Prompt » Below are several records. Retype exactly those lines running from the one with "dividend as remainder" through the one with "ra).toNat % (c.reg rb).toNat)))))", end lines included, and no others.

■ ■ ■ ■

/-- A write of v to a register of the chapters' lists takes effect bit by bit: a set-only lock bit rises where v has a 1
and never falls; a W1C bit clears where v has a 1; a RW bit takes the bit of v; a RW-L bit takes it while the lock
of its block is open; every other bit stays. What the register then reads is that value, every other register reads
as before, and a write to an unlisted offset has no effect. A lock bit that is set stays set. (A write of a register
whose chapter gives it more than its access types is the register command's own; this is the storage the other
commands share.) A register write of the system pair to a claimed block is not performed: it is discarded,
SYS_EXPDROP counts it (saturating at 0xFFFF_FFFF), SYS_EXPDBLK takes the block and the offset, and every other
register but those an entry in the recorder writes reads as before. A program write to a block whose claim-enable
bit is 0 is not performed and raises the protection exception with sub-code 2; the same write of a session changes
nothing. An expert write to a claim-enabled block claims it. -/
def Obligations.RegisterAccess : Prop :=
  (∀ (r : RegRow) (k : Bool) (old v : Word) (i : Nat),
     i < 32 →
       bitOf (r.write k old v) i = ((bitOf (nw r.set1) i && bitOf v i) || (!(bitOf (nw r.w1c) i && bitOf v i) && (if
           (bitOf (nw r.rw) i || (bitOf (nw r.rwl) i && !k)) = true then bitOf v i else bitOf old i)))) ∧
  (∀ (r : RegRow) (k : Bool) (old v : Word) (i : Nat),
     i < 32 →
     bitOf (nw r.set1) i = true →
     bitOf (nw r.w1c) i = false →
     bitOf (nw r.rw) i = false →
     bitOf (nw r.rwl) i = false →
     bitOf old i = true →
       bitOf (r.write k old v) i = true) ∧
  (∀ (d : Dev) (a b : Nat) (r : RegRow) (v : Word),
     d.Canon →
     findRow a = some r →
       (d.plainWrite a v).rd b = if b = a then r.write (d.locked a) (d.rd a) v else d.rd b) ∧
  (∀ (d : Dev) (a : Nat) (v : Word),
     findRow a = none →
       d.plainWrite a v = d) ∧
  (∀ (s : State) (a v : Word),
     s.dev.asleep = false →
     isPeriph a.toNat = true →
     blockOf a.toNat ≠ 27 →
     a.toNat % 4 = 0 →
       (s.dev.claimed (blockOf a.toNat) = true → exec (.registerWrite .system a v) s = .next (s.on (s.dev.discard
           a.toNat))) ∧
       (s.dev.claimEn (blockOf a.toNat) = false → exec (.registerWrite .program a v) s = .next (s.on (s.dev.raise
           .program 5 2 (some (nw a.toNat))))) ∧
       (s.dev.claimEn (blockOf a.toNat) = false → exec (.registerWrite .session a v) s = .next (s.on (s.dev)))) ∧
  (∀ (d : Dev) (a b : Nat),
     d.Canon →
       (d.discard a).rd Reg.SYS_EXPDROP = nw (min 4294967295 ((d.rd Reg.SYS_EXPDROP).toNat + 1)) ∧
       (d.discard a).rd Reg.SYS_EXPDBLK = nw (blockOf a * 65536 + a % 65536) ∧
       (b ≠ Reg.SYS_EXPDROP → b ≠ Reg.SYS_EXPDBLK → b ≠ Reg.REC_DROP → b ≠ Reg.REC_STAT → b ≠ Reg.SMB_REQQ → b ≠
           Reg.SMB_STAT → (d.discard a).rd b = d.rd b)) ∧
  (∀ (s : State) (src : Writer) (a v : Word) (d : Dev),
     s.dev.asleep = false →
     isPeriph a.toNat = true →
     blockOf a.toNat ≠ 27 →
     a.toNat % 4 = 0 →
     src ≠ .system →
     s.dev.claimEn (blockOf a.toNat) = true →
     s.dev.setClaim (blockOf a.toNat) = d →
       exec (.registerWrite src a v) s = .next (s.on (d.regWrite src a.toNat v))) ∧
  (∀ (d : Dev) (b : Nat),
     d.Canon →
     b ≤ 32 →
       (d.setClaim b).claimed b = true)

/-- On a pair that is ready (the module works, the pair runs, its fetch raises nothing and no reset waits) each integer
register instruction answers the next state in which rd alone holds the result of Table 12.5, the program counter
has gone on by 4, and everything else stands; a write to w0 is discarded and w0 reads as zero. -/
def Obligations.IntegerResults : Prop :=
  (∀ (s : State) (p : Pair) (rd ra rb : GReg),
     let c := s.dev.core p;
     s.dev.Ready p →
       exec (.add p rd ra rb) s = .next (s.retire p (c.setReg rd (c.reg ra + c.reg rb))) ∧
       exec (.sub p rd ra rb) s = .next (s.retire p (c.setReg rd (c.reg ra - c.reg rb))) ∧
       exec (.and p rd ra rb) s = .next (s.retire p (c.setReg rd (c.reg ra &&& c.reg rb))) ∧
       exec (.or p rd ra rb) s = .next (s.retire p (c.setReg rd (c.reg ra ||| c.reg rb))) ∧
       exec (.xor p rd ra rb) s = .next (s.retire p (c.setReg rd (c.reg ra ^^^ c.reg rb))) ∧
       exec (.nor p rd ra rb) s = .next (s.retire p (c.setReg rd (~~~ (c.reg ra ||| c.reg rb)))) ∧
       exec (.slt p rd ra rb) s = .next (s.retire p (c.setReg rd (if (c.reg ra).slt (c.reg rb) then 1 else 0))) ∧
       exec (.sltu p rd ra rb) s = .next (s.retire p (c.setReg rd (if (c.reg ra).ult (c.reg rb) then 1 else 0))) ∧
       exec (.sll p rd ra rb) s = .next (s.retire p (c.setReg rd (c.reg ra <<< ((c.reg rb).toNat % 32)))) ∧
       exec (.srl p rd ra rb) s = .next (s.retire p (c.setReg rd (c.reg ra >>> ((c.reg rb).toNat % 32)))) ∧
       exec (.sra p rd ra rb) s = .next (s.retire p (c.setReg rd ((c.reg ra).sshiftRight ((c.reg rb).toNat % 32)))) ∧
       exec (.ror p rd ra rb) s = .next (s.retire p (c.setReg rd ((c.reg ra).rotateRight ((c.reg rb).toNat % 32)))) ∧
       exec (.min p rd ra rb) s = .next (s.retire p (c.setReg rd (if (c.reg rb).slt (c.reg ra) then c.reg rb else
           c.reg ra))) ∧
       exec (.max p rd ra rb) s = .next (s.retire p (c.setReg rd (if (c.reg ra).slt (c.reg rb) then c.reg rb else
           c.reg ra))) ∧
       exec (.minu p rd ra rb) s = .next (s.retire p (c.setReg rd (if (c.reg rb).ult (c.reg ra) then c.reg rb else
           c.reg ra))) ∧
       exec (.maxu p rd ra rb) s = .next (s.retire p (c.setReg rd (if (c.reg ra).ult (c.reg rb) then c.reg rb else
           c.reg ra))) ∧
       exec (.adds p rd ra rb) s = .next (s.retire p (c.setReg rd (iw (sat32 ((c.reg ra).toInt + (c.reg rb).toInt)))))
           ∧
       exec (.subs p rd ra rb) s = .next (s.retire p (c.setReg rd (iw (sat32 ((c.reg ra).toInt - (c.reg rb).toInt)))))
           ∧
       exec (.mul p rd ra rb) s = .next (s.retire p (c.setReg rd (c.reg ra * c.reg rb))) ∧
       exec (.mulh p rd ra rb) s = .next (s.retire p (c.setReg rd (iw ((c.reg ra).toInt * (c.reg rb).toInt / 2 ^
           32)))) ∧
       exec (.mulhu p rd ra rb) s = .next (s.retire p (c.setReg rd (nw ((c.reg ra).toNat * (c.reg rb).toNat / 2 ^
           32))))) ∧
  (∀ (s : State) (p : Pair) (rd ra : GReg) (sh : BitVec 5),
     let c := s.dev.core p;
     s.dev.Ready p →
       exec (.slli p rd ra sh) s = .next (s.retire p (c.setReg rd (c.reg ra <<< sh.toNat))) ∧
       exec (.srli p rd ra sh) s = .next (s.retire p (c.setReg rd (c.reg ra >>> sh.toNat))) ∧
       exec (.srai p rd ra sh) s = .next (s.retire p (c.setReg rd ((c.reg ra).sshiftRight sh.toNat))) ∧
       exec (.rori p rd ra sh) s = .next (s.retire p (c.setReg rd ((c.reg ra).rotateRight sh.toNat)))) ∧
  (∀ (s : State) (p : Pair) (rd ra : GReg),
     let c := s.dev.core p;
     s.dev.Ready p →
       exec (.clz p rd ra) s = .next (s.retire p (c.setReg rd (nw (clz32 (c.reg ra))))) ∧
       exec (.popc p rd ra) s = .next (s.retire p (c.setReg rd (nw (popc32 (c.reg ra))))) ∧
       exec (.extb p rd ra) s = .next (s.retire p (c.setReg rd (iw (sx 8 (c.reg ra).toNat)))) ∧
       exec (.exth p rd ra) s = .next (s.retire p (c.setReg rd (iw (sx 16 (c.reg ra).toNat))))) ∧
  (∀ (c : CoreSt) (r q : GReg) (v : Word),
       c.reg 0 = 0 ∧
       c.setReg 0 v = c ∧
       (r ≠ 0 → (c.setReg r v).reg r = v) ∧
       (q ≠ r → (c.setReg r v).reg q = c.reg q))

/-- On a ready pair each immediate instruction answers the next state in which rd alone holds the result of Table 12.6
and the program counter has gone on by 4: ADDI, SLTI and SLTIU with the immediate sign-extended, ANDI, ORI and XORI
with it zero-extended, LUI with it in the upper half. -/
def Obligations.ImmediateResults : Prop :=
  (∀ (s : State) (p : Pair) (rd ra : GReg) (imm : BitVec 16),
     let c := s.dev.core p;
     s.dev.Ready p →
       exec (.addi p rd ra imm) s = .next (s.retire p (c.setReg rd (c.reg ra + imm.signExtend 32))) ∧
       exec (.andi p rd ra imm) s = .next (s.retire p (c.setReg rd (c.reg ra &&& imm.setWidth 32))) ∧
       exec (.ori p rd ra imm) s = .next (s.retire p (c.setReg rd (c.reg ra ||| imm.setWidth 32))) ∧
       exec (.xori p rd ra imm) s = .next (s.retire p (c.setReg rd (c.reg ra ^^^ imm.setWidth 32))) ∧
       exec (.slti p rd ra imm) s = .next (s.retire p (c.setReg rd (if (c.reg ra).slt (imm.signExtend 32) then 1 else
           0))) ∧
       exec (.sltiu p rd ra imm) s = .next (s.retire p (c.setReg rd (if (c.reg ra).ult (imm.signExtend 32) then 1 else
           0))) ∧
       exec (.lui p rd imm) s = .next (s.retire p (c.setReg rd (imm.setWidth 32 <<< 16))))

/-- On a ready pair DIV, REM, DIVU and REMU always answer a next state. Division by zero gives quotient 0 and the
dividend as remainder and sets s.status.DZ; the most negative number by -1 gives quotient 0x80000000 and remainder 0
and sets s.status.OV; any other division is truncated toward zero, the remainder with the sign of the dividend, and
sets neither. -/
def Obligations.DivisionCorners : Prop :=
  (∀ (s : State) (p : Pair) (rd ra rb : GReg),
     let c := s.dev.core p;
     s.dev.Ready p →
     (s.dev.core p).reg rb = 0 →
       exec (.div p rd ra rb) s = .next (s.retire p ((c.setReg rd 0).setDZ)) ∧
       exec (.rem p rd ra rb) s = .next (s.retire p ((c.setReg rd (c.reg ra)).setDZ)) ∧
       exec (.divu p rd ra rb) s = .next (s.retire p ((c.setReg rd 0).setDZ)) ∧
       exec (.remu p rd ra rb) s = .next (s.retire p ((c.setReg rd (c.reg ra)).setDZ))) ∧
  (∀ (s : State) (p : Pair) (rd ra rb : GReg),
     let c := s.dev.core p;
     s.dev.Ready p →
     (s.dev.core p).reg ra = 0x80000000 →
     (s.dev.core p).reg rb = 0xFFFFFFFF →
       exec (.div p rd ra rb) s = .next (s.retire p ((c.setReg rd 0x80000000).setOV)) ∧
       exec (.rem p rd ra rb) s = .next (s.retire p ((c.setReg rd 0).setOV))) ∧
  (∀ (s : State) (p : Pair) (rd ra rb : GReg),
     let c := s.dev.core p;
     s.dev.Ready p →
     (s.dev.core p).reg rb ≠ 0 →
     ¬ ((s.dev.core p).reg ra = 0x80000000 ∧ (s.dev.core p).reg rb = 0xFFFFFFFF) →
       exec (.div p rd ra rb) s = .next (s.retire p (c.setReg rd (iw (Int.tdiv (c.reg ra).toInt (c.reg rb).toInt)))) ∧
       exec (.rem p rd ra rb) s = .next (s.retire p (c.setReg rd (iw (Int.tmod (c.reg ra).toInt (c.reg rb).toInt))))) ∧
  (∀ (s : State) (p : Pair) (rd ra rb : GReg),
     let c := s.dev.core p;
     s.dev.Ready p →
     (s.dev.core p).reg rb ≠ 0 →
       exec (.divu p rd ra rb) s = .next (s.retire p (c.setReg rd (nw ((c.reg ra).toNat / (c.reg rb).toNat)))) ∧
       exec (.remu p rd ra rb) s = .next (s.retire p (c.setReg rd (nw ((c.reg ra).toNat % (c.reg rb).toNat)))))

/-- On a ready pair the fraction instructions take Q1.15 operands from bits [15:0] signed, form products exactly, round
by adding half an LSB and shifting arithmetically, saturate, and write rd alone. -/
def Obligations.FractionResults : Prop :=
  (∀ (s : State) (p : Pair) (rd ra rb : GReg),
     let c := s.dev.core p;
     s.dev.Ready p →
       exec (.qmul15 p rd ra rb) s = .next (s.retire p (c.setReg rd (iw (sat16 (((sx 16 (c.reg ra).toNat) * (sx 16
           (c.reg rb).toNat) + 2 ^ 14) / 2 ^ 15))))) ∧
       exec (.qmul31 p rd ra rb) s = .next (s.retire p (c.setReg rd (iw (sat32 (((c.reg ra).toInt * (c.reg rb).toInt +
           2 ^ 30) / 2 ^ 31))))) ∧
       exec (.qadd15 p rd ra rb) s = .next (s.retire p (c.setReg rd (iw (sat16 ((sx 16 (c.reg ra).toNat) + (sx 16
           (c.reg rb).toNat)))))) ∧
       exec (.qsub15 p rd ra rb) s = .next (s.retire p (c.setReg rd (iw (sat16 ((sx 16 (c.reg ra).toNat) - (sx 16
           (c.reg rb).toNat)))))) ∧
       exec (.qmac31 p rd ra rb) s = .next (s.retire p (c.setReg rd (iw (sat32 ((c.reg rd).toInt + sat32 (((c.reg
           ra).toInt * (c.reg rb).toInt + 2 ^ 30) / 2 ^ 31)))))) ∧
       exec (.qsat16 p rd ra) s = .next (s.retire p (c.setReg rd (iw (sat16 (c.reg ra).toInt)))))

■ ■ ■ ■

Response box »
dividend as remainder and sets s.status.DZ; the most negative number by -1 gives quotient 0x80000000 and remainder 0
and sets s.status.OV; any other division is truncated toward zero, the remainder with the sign of the dividend, and
sets neither. -/
def Obligations.DivisionCorners : Prop :=
  (∀ (s : State) (p : Pair) (rd ra rb : GReg),
     let c := s.dev.core p;
     s.dev.Ready p →
     (s.dev.core p).reg rb = 0 →
       exec (.div p rd ra rb) s = .next (s.retire p ((c.setReg rd 0).setDZ)) ∧
       exec (.rem p rd ra rb) s = .next (s.retire p ((c.setReg rd (c.reg ra)).setDZ)) ∧
       exec (.divu p rd ra rb) s = .next (s.retire p ((c.setReg rd 0).setDZ)) ∧
       exec (.remu p rd ra rb) s = .next (s.retire p ((c.setReg rd (c.reg ra)).setDZ))) ∧
  (∀ (s : State) (p : Pair) (rd ra rb : GReg),
     let c := s.dev.core p;
     s.dev.Ready p →
     (s.dev.core p).reg ra = 0x80000000 →
     (s.dev.core p).reg rb = 0xFFFFFFFF →
       exec (.div p rd ra rb) s = .next (s.retire p ((c.setReg rd 0x80000000).setOV)) ∧
       exec (.rem p rd ra rb) s = .next (s.retire p ((c.setReg rd 0).setOV))) ∧
  (∀ (s : State) (p : Pair) (rd ra rb : GReg),
     let c := s.dev.core p;
     s.dev.Ready p →
     (s.dev.core p).reg rb ≠ 0 →
     ¬ ((s.dev.core p).reg ra = 0x80000000 ∧ (s.dev.core p).reg rb = 0xFFFFFFFF) →
       exec (.div p rd ra rb) s = .next (s.retire p (c.setReg rd (iw (Int.tdiv (c.reg ra).toInt (c.reg rb).toInt)))) ∧
       exec (.rem p rd ra rb) s = .next (s.retire p (c.setReg rd (iw (Int.tmod (c.reg ra).toInt (c.reg rb).toInt))))) ∧
  (∀ (s : State) (p : Pair) (rd ra rb : GReg),
     let c := s.dev.core p;
     s.dev.Ready p →
     (s.dev.core p).reg rb ≠ 0 →
       exec (.divu p rd ra rb) s = .next (s.retire p (c.setReg rd (nw ((c.reg ra).toNat / (c.reg rb).toNat)))) ∧
       exec (.remu p rd ra rb) s = .next (s.retire p (c.setReg rd (nw ((c.reg ra).toNat % (c.reg rb).toNat)))))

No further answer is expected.